ZEN Induces the Expression of ATHSP90.1
The transcriptional responses of A. thaliana after 2 and 24 h treatments with 50 µM ZEN (corresponding to 15.9 mg/L) were previously studied (Werner, 2005). Besides putative detoxification enzymes (e.g., ABC transporters and UDP-glucosyltransferases), several types of (small) HSPs were found upregulated in this study. In A. thaliana, the HSP90 family consists of seven genes: the encoded proteins are located in the cytosol (AtHSP90.1 to AtHSP90.4), in chloroplasts (AtHSP90.5), in mitochondria (AtHSP90.6), or in the endoplasmic reticulum (AtHSP90.7) (Krishna and Gloor, 2001). AtHSP90.1 is highly stress inducible and of particular importance for disease resistance (Takahashi et al., 2003).

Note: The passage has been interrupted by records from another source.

-- ==== Sys2Proof/Machine/Queues.lean ====
section
/-! DEFINITION. Performing the entries of a context's load and store queues (09 R195 to R201), atomics (12 R239 to
R243), reduction windows (12 R244 to R247, 22 R389) and writes to migrating pallets (15 R309). -/
namespace Sys2Proof.Machine

/-- 15 R295: something changed on a core; its waiting contexts may try again. -/
def State.wake (s : State) (g : Nat) : State :=
  s.updHold g (fun h => { h with ctxs := h.ctxs.map (fun e => (e.1, { e.2 with waiting := false })) })

/-- Every core's waiting contexts may try again. -/
def State.wakeAll (s : State) (gs : List Nat) : State := gs.foldl State.wake s

/-! ## Reads and writes at their home -/

/-- The fault that a location gives to a read: a retired frame, or poison, that of an abandoned move's source in the host's
memory among it (08 R403, 15 R308, 21 R366). -/
def State.homeFault (s : State) (pa n : Nat) : Option Nat :=
  if (decide (s.place pa = .hbm) && (s.retired pa || s.poisonedRange pa n)) ||
      (decide (s.place pa = .host) && s.poisonedRange pa n) then some Cause.poisoned else none

/-- What n bytes read as for an access by its virtual and physical address. -/
def State.readHome (s : State) (o : Owner) (va pa n : Nat) : Nat :=
  match s.place pa with
  | .registers =>
    (match regAt (regOffset pa) with
     | some r => (s.regValue r).toNat
     | none => 0)
  | _ => leNat (s.readFor o va pa n)

/-- A write of bytes at its home; a register write is the next step of the agenda. -/
def State.writeHome (s : State) (o : Owner) (va pa : Nat) (l : List Byte) : State :=
  match s.place pa with
  | .registers => s.soon (.registerWrite o.requester (regOffset pa) (BitVec.ofNat 64 (leNat l)))
  | _ => s.storeFor o va pa l

/-- The environment shows what bytes of the host's memory or of another device hold. -/
def State.outsideHolds (s : State) (a : Nat) (l : List Byte) : State :=
  let out (x : Nat) : Bool := decide (s.place x = .remote) || (decide (s.place x = .host) && (s.sealAt x).isNone)
  if !l.isEmpty && out a && out (a + l.length - 1) && decide (deviceOf a = deviceOf (a + l.length - 1)) then s.storeBytes a l
  else s

/-! ## Atomics -/

/-- Table 12.1: the new value of an n-byte location; op is the major opcode. -/
def atomicNew (op n old x y : Nat) : Nat :=
  let m := 2 ^ (8 * n)
  let s (v : Nat) : Int := (BitVec.ofNat (8 * n) v).toInt
  match op with
  | 0x08 => (old + x) % m
  | 0x09 => old &&& x
  | 0x0A => old ||| x
  | 0x0B => old ^^^ x
  | 0x0C => if s old ≤ s x then old else x
  | 0x0D => if s x ≤ s old then old else x
  | 0x0E => if old ≤ x then old else x
  | 0x0F => if x ≤ old then old else x
  | 0x10 => fAdd fp32 old x
  | 0x11 => minNum fp32 old x
  | 0x12 => maxNum fp32 old x
  | 0x13 => x
  | 0x14 => if old = x then y else old
  | _ => old

/-- R241: the invalid indication of the FP32 atomics. -/
def atomicInvalid (op old x : Nat) : Bool :=
  let sig := fp32.signalling old || fp32.signalling x
  if op = 0x10 then
    sig || ((fp32.read old).isInf && (fp32.read x).isInf && ((fp32.read old).sign != (fp32.read x).sign))
  else if op = 0x11 ∨ op = 0x12 then sig
  else false

/-- What an atomic returns in sd. -/
def atomicReturn (op old x : Nat) : Word := BitVec.ofNat 64 (old + 2 ^ 32 * bit (atomicInvalid op old x))

/-- An ACAS whose comparison fails writes nothing (R240). -/
def atomicWrites (op old x : Nat) : Bool := decide (op ≠ 0x14) || decide (old = x)

/-- One indivisible read and write at the home (R240, R242). -/
def State.atomicHome (s : State) (op pa n x y : Nat) : Nat × State :=
  let old := s.readMem pa n
  (old, if atomicWrites op old x then s.storeBytes pa (toBytes n (atomicNew op n old x y)) else s)

/-! ## Reduction windows -/

/-- Table 12.3: the contributing atomic's opcode of a window operation. -/
def windowAtomic (op : Nat) : Nat :=
  [0x08, 0x10, 0x0C, 0x0D, 0x0E, 0x0F, 0x11, 0x12, 0x09, 0x0A, 0x0B].getD op 0

def Window.width (w : Window) : Nat := 2 ^ w.size
/-- The element of a window that holds a physical address. -/
def Window.elemAt (w : Window) (pa : Nat) : Option Nat :=
  if w.base ≤ pa ∧ pa < w.base + w.elements * w.width then some ((pa - w.base) / w.width) else none
def Part.windowAt (p : Part) (pa : Nat) : Option (Window × Nat) :=
  p.windows.findSome? (fun w => (w.elemAt pa).map (fun e => (w, e)))
def Window.key (e d : Nat) : Nat := 576 * e + d

def insertKey (l : List (Nat × Word)) (d : Nat) (x : Word) : List (Nat × Word) := Tab.put l d x

/-- A contribution joins its round (R245); one that it opens does not wait for the participants lost, which have no path
(22 R389). -/
def joinRound (lost : List Nat) (e k d : Nat) (x : Word) : List Round → List Round
  | [] => [⟨e, k, [(d, x)], lost⟩]
  | r :: t =>
    if r.elem = e ∧ r.k = k then { r with got := insertKey r.got d x } :: t else r :: joinRound lost e k d x t

/-- R246: the tree over the contributions in ascending device index. -/
def Window.combine (w : Window) (xs : List Nat) : Nat :=
  treeRed (fun a b => atomicNew (windowAtomic w.op) w.width a b 0) 10 xs
/-- R246: a NaN result is canonical. -/
def Window.result (w : Window) (xs : List Nat) : Nat :=
  let r := w.combine xs
  if (w.op = 1 ∨ w.op = 6 ∨ w.op = 7) ∧ (fp32.read r).isNan then fp32.canon else r
/-- R246: the round's invalid indication. -/
def Window.invalid (w : Window) (xs : List Nat) : Bool :=
  let sig := xs.any fp32.signalling
  if w.op = 1 then
    sig || (xs.any (fun x => fp32.read x == .inf false) && xs.any (fun x => fp32.read x == .inf true))
  else if w.op = 6 ∨ w.op = 7 then sig
  else false

/-- The loss record of an incomplete round (Table 12.5). -/
def lossRecord (e k : Nat) (missing : List Nat) : List Byte :=
  toBytes 4 e ++ toBytes 4 k ++ toBytes 72 (missing.foldl (fun a d => a + 2 ^ d) 0) ++ List.replicate 48 0

def replaceWindow (w : Window) : List Window → List Window := fun l => l.map (fun v => if v.wid = w.wid then w else v)
def State.setWindow (s : State) (p : Nat) (w : Window) : State :=
  s.updPart p (fun x => { x with windows := replaceWindow w x.windows })

/-- R247: closes a round: the result, then the status word, and the loss record of an incomplete round. -/
def State.closeRound (s : State) (p : Nat) (w : Window) (r : Round) : State :=
  let xs := r.got.map (fun g => g.2.toNat % 2 ^ (8 * w.width))
  let missing := w.members.filter (fun d => !(r.got.any (fun g => decide (g.1 = d))))
  let inc := !missing.isEmpty
  let s1 := if xs.isEmpty then s else s.storeBytes (w.base + r.elem * w.width) (toBytes w.width (w.result xs))
  let st := (r.k + 1) % 2 ^ 32 * 2 ^ 32 + bit inc * 4 + bit (w.invalid xs) * 2
  let s2 := s1.storeBytes (w.status + 8 * r.elem) (toBytes 8 st)
  let s3 := if inc then s2.storeBytes w.loss (lossRecord r.elem r.k missing) else s2
  s3.setWindow p { w with closed := w.closed.put r.elem (r.k + 1)
                          rounds := w.rounds.filter (fun q => !(decide (q.elem = r.elem) && decide (q.k = r.k))) }

/-- Round k of an element is complete: every participant has contributed, but for those it has lost (22 R389). -/
def Window.complete (w : Window) (r : Round) : Bool :=
  w.members.all (fun d => r.lost.contains d || r.got.any (fun g => decide (g.1 = d)))

/-- The lines that closing a round writes may be held by the host (19 R341). -/
def State.windowSnoops (s : State) (w : Window) (e : Nat) : Bool :=
  s.snoopingRange (w.base + e * w.width) w.width || s.snoopingRange (w.status + 8 * e) 8 || s.snoopingRange w.loss 128

/-- What closing a round writes is lost where its snoop fails (19 R341; log 94). -/
def State.closeOne (s : State) (p : Nat) (w : Window) (r : Round) : State :=
  let x := s.closeRound p w r
  if s.windowSnoops w r.elem then ({ x with mem := s.mem, poison := s.poison } : State).settled else x

/-- Closes the element's rounds that are complete, in ascending k. -/
def State.closeReady (p wid e : Nat) : Nat → State → State
  | 0, s => s
  | n + 1, s =>
    match (s.part p).windows.find? (fun w => decide (w.wid = wid)) with
    | none => s
    | some w =>
      match w.rounds.find? (fun r => decide (r.elem = e) && decide (r.k = w.closed.get 0 e) && w.complete r &&
          (!(s.windowSnoops w e) || s.snoopLost)) with
      | none => s
      | some r => State.closeReady p wid e n (s.closeOne p w r)

/-- A contribution counted for device d: its round number, and its joining when the home is here (R245). One for a round
that is closed is discarded (22 R389). -/
def State.contribute (s : State) (p : Nat) (w : Window) (e d : Nat) (x : Word) : Nat × Bool × State :=
  let k := w.sent.get 0 (Window.key e d)
  let w1 := { w with sent := w.sent.put (Window.key e d) (k + 1) }
  if deviceOf w.base = s.difIndex.toNat then
    if k < w.closed.get 0 e then (k, false, s.setWindow p w1)
    else
      let w2 := { w1 with rounds := joinRound s.cutOff e k d x w1.rounds }
      (k, true, State.closeReady p w.wid e (w2.rounds.length + 1) (s.setWindow p w2))
  else (k, true, s.setWindow p w1)

/-! ## Queue heads -/

/-- Twin marks that stand at both heads leave together (09 R198, R199). -/
def Ctx.settle : Nat → Ctx → Ctx
  | 0, c => c
  | n + 1, c =>
    match c.loadQ, c.storeQ with
    | l :: lt, t :: tt =>
      if l.kind = .mark ∧ t.kind = .mark ∧ l.ord = t.ord then
        let c1 : Ctx := { c with loadQ := lt, storeQ := tt }
        Ctx.settle n (if l.wide then c1.fenced else c1)
      else c
    | _, _ => c

/-- A store performed at context scope that reads of its bytes wait for (11 R228). -/
def Ctx.owes (c : Ctx) (va pa n : Nat) : Bool :=
  c.storeQ.any (fun t => decide (t.ord < c.seen) && (rangesMeet t.pa t.n pa n || rangesMeet t.va.toNat t.n va n))

/-- The load at the head may be performed: an atomic only with its twin at the head of the store queue. -/
def Ctx.loadReady (c : Ctx) (l : LoadEntry) : Bool :=
  match l.kind with
  | .mark => false
  | .atomic _ _ _ => (c.storeQ.head?.any (fun t => decide (t.kind = .mark) && decide (t.ord = l.ord)))
  | .contribution _ _ => (c.storeQ.head?.any (fun t => decide (t.kind = .mark) && decide (t.ord = l.ord)))
  | _ => !(c.owes l.va.toNat l.pa l.n)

It has previously been reported that treatment of A. thaliana seedlings with RAD induced the AtHSP90.1 promoter (Yamada et al., 2007). According to the microarray results, AtHSP90.1 was induced about 3.7-fold after 2 h, while the other members were seemingly unaffected (Figure 2A). Using the stable housekeeping gene AT5G46630 as a reference (Wang et al., 2014), quantitative real-time PCR revealed a 35-fold (t-test, p = 0.00372) induction of AtHSP90.1 by ZEN in comparison to the mock control DMSO (Figure 2B).
Figure 2 Transcriptional response of Arabidopsis thalianaHSP90 genes to zearalenone (ZEN). (A) Expression levels of A. thaliana HSP90 genes after 2 h treatment with ZEN (50 µM) or solvent (control; dimethyl sulfoxide, DMSO) according to microarray data from Werner (2005). The genes HSP90.3 and HSP90.4 cannot be distinguished by the probes on the chip (labeled HSP90.3/4). (B) Quantitative real-time PCR of A. thalianaHSP90.1 after 2 h treatment with ZEN (50 µM) or DMSO. The results are expressed as relative expression to the reference gene ADAPTOR PROTEIN-2MU-ADAPTIN (AP2M; AT5G46630) and represent the means of four biological replicates ± standard deviation.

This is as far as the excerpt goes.